A master at fostering understanding.
Betty Raman is an Associate Professor of Cardiovascular Medicine in the Radcliffe Department of Medicine at the University of Oxford. She holds an MBBS degree and completed her DPhil at the University of Oxford in 2015, investigating hypertrophic cardiomyopathy through multiparametric cardiac MRI. Prior to this, she finished specialist cardiology training in Australia, earning Fellowship of the Royal Australasian College of Physicians (FRACP). Joining the University of Oxford in 2015, she now serves as a senior honorary consultant cardiologist at Oxford University Hospitals NHS Foundation Trust, with expertise in advanced cardiovascular imaging such as cardiovascular magnetic resonance (CMR) and cardiac CT, focusing on inherited and cardiomyopathic heart disease. Her leadership roles include NIHR South Central RRDN Cardiology Specialty Lead, Honorary Consultant Cardiologist, Oxford Programme Director of the British Heart Foundation Doctoral Training Programme on Technology, Data and AI (Imperial-Oxford DTP), Wellcome Career Development Award Fellow since 2024, and Radcliffe Department of Medicine Cardiovascular Medicine Equality, Diversity and Inclusion Champion. During the COVID-19 pandemic, she led the C-MORE study, a large multicentre effort combining MRI, cardiopulmonary exercise testing, and cognitive assessments to characterize long-term multi-organ consequences of the infection.

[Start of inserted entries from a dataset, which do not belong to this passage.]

-- ==== Sys2Proof/Machine/Sha.lean ====
section
/-! DEFINITION. SHA-384, which the manual names in R496, R552 and R674 for its tokens (FIPS 180-4, log entry 6). -/

namespace Sys2Proof.Machine
open Sys2Proof

/-- The 80 round constants of the SHA-512 family, first half. -/
def shaK0 : List Nat := [
  0x428a2f98d728ae22, 0x7137449123ef65cd, 0xb5c0fbcfec4d3b2f, 0xe9b5dba58189dbbc, 0x3956c25bf348b538,
  0x59f111f1b605d019, 0x923f82a4af194f9b, 0xab1c5ed5da6d8118, 0xd807aa98a3030242, 0x12835b0145706fbe,
  0x243185be4ee4b28c, 0x550c7dc3d5ffb4e2, 0x72be5d74f27b896f, 0x80deb1fe3b1696b1, 0x9bdc06a725c71235,
  0xc19bf174cf692694, 0xe49b69c19ef14ad2, 0xefbe4786384f25e3, 0x0fc19dc68b8cd5b5, 0x240ca1cc77ac9c65,
  0x2de92c6f592b0275, 0x4a7484aa6ea6e483, 0x5cb0a9dcbd41fbd4, 0x76f988da831153b5, 0x983e5152ee66dfab,
  0xa831c66d2db43210, 0xb00327c898fb213f, 0xbf597fc7beef0ee4, 0xc6e00bf33da88fc2, 0xd5a79147930aa725,
  0x06ca6351e003826f, 0x142929670a0e6e70, 0x27b70a8546d22ffc, 0x2e1b21385c26c926, 0x4d2c6dfc5ac42aed,
  0x53380d139d95b3df, 0x650a73548baf63de, 0x766a0abb3c77b2a8, 0x81c2c92e47edaee6, 0x92722c851482353b]

/-- The round constants, second half. -/
def shaK1 : List Nat := [
  0xa2bfe8a14cf10364, 0xa81a664bbc423001, 0xc24b8b70d0f89791, 0xc76c51a30654be30, 0xd192e819d6ef5218,
  0xd69906245565a910, 0xf40e35855771202a, 0x106aa07032bbd1b8, 0x19a4c116b8d2d0c8, 0x1e376c085141ab53,
  0x2748774cdf8eeb99, 0x34b0bcb5e19b48a8, 0x391c0cb3c5c95a63, 0x4ed8aa4ae3418acb, 0x5b9cca4f7763e373,
  0x682e6ff3d6b2b8a3, 0x748f82ee5defb2fc, 0x78a5636f43172f60, 0x84c87814a1f0ab72, 0x8cc702081a6439ec,
  0x90befffa23631e28, 0xa4506cebde82bde9, 0xbef9a3f7b2c67915, 0xc67178f2e372532b, 0xca273eceea26619c,
  0xd186b8c721c0c207, 0xeada7dd6cde0eb1e, 0xf57d4f7fee6ed178, 0x06f067aa72176fba, 0x0a637dc5a2c898a6,
  0x113f9804bef90dae, 0x1b710b35131c471b, 0x28db77f523047d84, 0x32caab7b40c72493, 0x3c9ebe0a15c9bebc,
  0x431d67c49c100d4c, 0x4cc5d4becb3e42b6, 0x597f299cfc657e2a, 0x5fcb6fab3ad6faec, 0x6c44198c4a475817]

/-- Addition modulo 2 to the 64. -/
def add64 (a b : Nat) : Nat := (a + b) % 2 ^ 64
/-- Rotation right of 64 bits. -/
def rotr64 (a n : Nat) : Nat := (a >>> n) ||| ((a <<< (64 - n)) % 2 ^ 64)

/-- The message schedule grown by one word; `w` is newest first. -/
def shaExtend (w : List Nat) : List Nat :=
  let x := lget 0 w 14
  let y := lget 0 w 1
  let s0 := rotr64 x 1 ^^^ rotr64 x 8 ^^^ (x >>> 7)
  let s1 := rotr64 y 19 ^^^ rotr64 y 61 ^^^ (y >>> 6)
  add64 (add64 (lget 0 w 15) s0) (add64 (lget 0 w 6) s1) :: w

/-- The eight working words. -/
structure ShaSt where
  a : Nat
  b : Nat
  c : Nat
  d : Nat
  e : Nat
  f : Nat
  g : Nat
  h : Nat
  deriving DecidableEq, Repr

/-- One round with constant `k` and schedule word `w`. -/
def shaRound (s : ShaSt) (kw : Nat × Nat) : ShaSt :=
  let s1 := rotr64 s.e 14 ^^^ rotr64 s.e 18 ^^^ rotr64 s.e 41
  let ch := (s.e &&& s.f) ^^^ ((s.e ^^^ (2 ^ 64 - 1)) &&& s.g)
  let t1 := add64 (add64 s.h s1) (add64 ch (add64 kw.1 kw.2))
  let s0 := rotr64 s.a 28 ^^^ rotr64 s.a 34 ^^^ rotr64 s.a 39
  let mj := (s.a &&& s.b) ^^^ (s.a &&& s.c) ^^^ (s.b &&& s.c)
  { a := add64 t1 (add64 s0 mj), b := s.a, c := s.b, d := s.c, e := add64 s.d t1, f := s.e, g := s.f, h := s.g }

/-- One block of 16 words, in order. -/
def shaBlock (s : ShaSt) (blk : List Nat) : ShaSt :=
  let w := (List.range 64).foldl (fun w _ => shaExtend w) blk.reverse
  let r := ((shaK0 ++ shaK1).zip w.reverse).foldl shaRound s
  { a := add64 s.a r.a, b := add64 s.b r.b, c := add64 s.c r.c, d := add64 s.d r.d, e := add64 s.e r.e,
    f := add64 s.f r.f, g := add64 s.g r.g, h := add64 s.h r.h }

/-- The initial words of SHA-384. -/
def sha384Init : ShaSt :=
  { a := 0xcbbb9d5dc1059ed8, b := 0x629a292a367cd507, c := 0x9159015a3070dd17, d := 0x152fecd8f70e5939,
    e := 0x67332667ffc00b31, f := 0x8eb44a8768581511, g := 0xdb0c2e0d64f98fa7, h := 0x47b5481dbefa4fa4 }

/-- Sixteen big-endian words from byte `o`. -/
def shaWords (m : List Byte) (o : Nat) : List Nat := (List.range 16).map (fun i => beNat (slice (o + 8 * i) 8 m))

/-- The padded message. -/
def shaPad (m : List Byte) : List Byte :=
  let n := m.length
  m ++ [0x80] ++ List.replicate ((111 + 128 - n % 128) % 128) 0 ++ beBytes 16 (8 * n)

/-- SHA-384 of a byte string: 48 bytes. -/
def sha384 (m : List Byte) : List Byte :=
  let p := shaPad m
  let r := (List.range (p.length / 128)).foldl (fun s i => shaBlock s (shaWords p (128 * i))) sha384Init
  beBytes 8 r.a ++ beBytes 8 r.b ++ beBytes 8 r.c ++ beBytes 8 r.d ++ beBytes 8 r.e ++ beBytes 8 r.f

end Sys2Proof.Machine
end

Professor Raman's research specializes in monogenic cardiac diseases like hypertrophic cardiomyopathy (HCM) and dilated cardiomyopathy (DCM), polygenic cardiac diseases including hypertensive and cardiometabolic conditions, and translational research bridging mechanistic discovery to clinical application and drug development innovation. Her work emphasizes early-stage disease detection and monitoring in cardiomyopathies using next-generation CMR techniques including blood-oxygen-level-dependent (BOLD) imaging, diffusion tensor imaging (DTI), spectroscopy, radiomics, and artificial intelligence-based modelling. She pioneered a novel oxygen-sensitive CMR method for non-invasive detection of myocardial hypoxia as an early biomarker of disease activity in HCM. Additional interests encompass mechanistic biomarkers for early-phase trials, cross-organ interactions in cardiometabolic disease integrating heart, brain, liver, and renal imaging, and integration of imaging, genetics, energetics, and computational modelling for biomarker discovery and imaging-enabled trial design. Notable awards include the eight-year Wellcome Career Development Award (2024) for precision phenotyping in HCM, British Heart Foundation Transition Fellowship (2020), American Heart Association Melvin Judkins Early Career Clinical Investigator Award, and accolades from the European Society of Cardiology, American Heart Association, British Society of Cardiovascular Magnetic Resonance, Society for Cardiovascular Magnetic Resonance, and British Cardiovascular Society for her doctoral innovations. Key publications feature 'Modulating myocardial metabolism in preclinical hypertrophic cardiomyopathy pathogenic variant carriers: a window of opportunity or wishful thinking?' (Cardiovascular Research, 2025), 'Multiorgan Imaging for Interorgan Crosstalk in Cardiometabolic Diseases' (Circulation Research, 2025), 'Long COVID: post-acute sequelae of COVID-19 with a cardiovascular focus' (European Heart Journal, 2022), and 'Insights From a Novel Oxygen-Sensitive Cardiovascular Magnetic Resonance Method' (Circulation, 2021).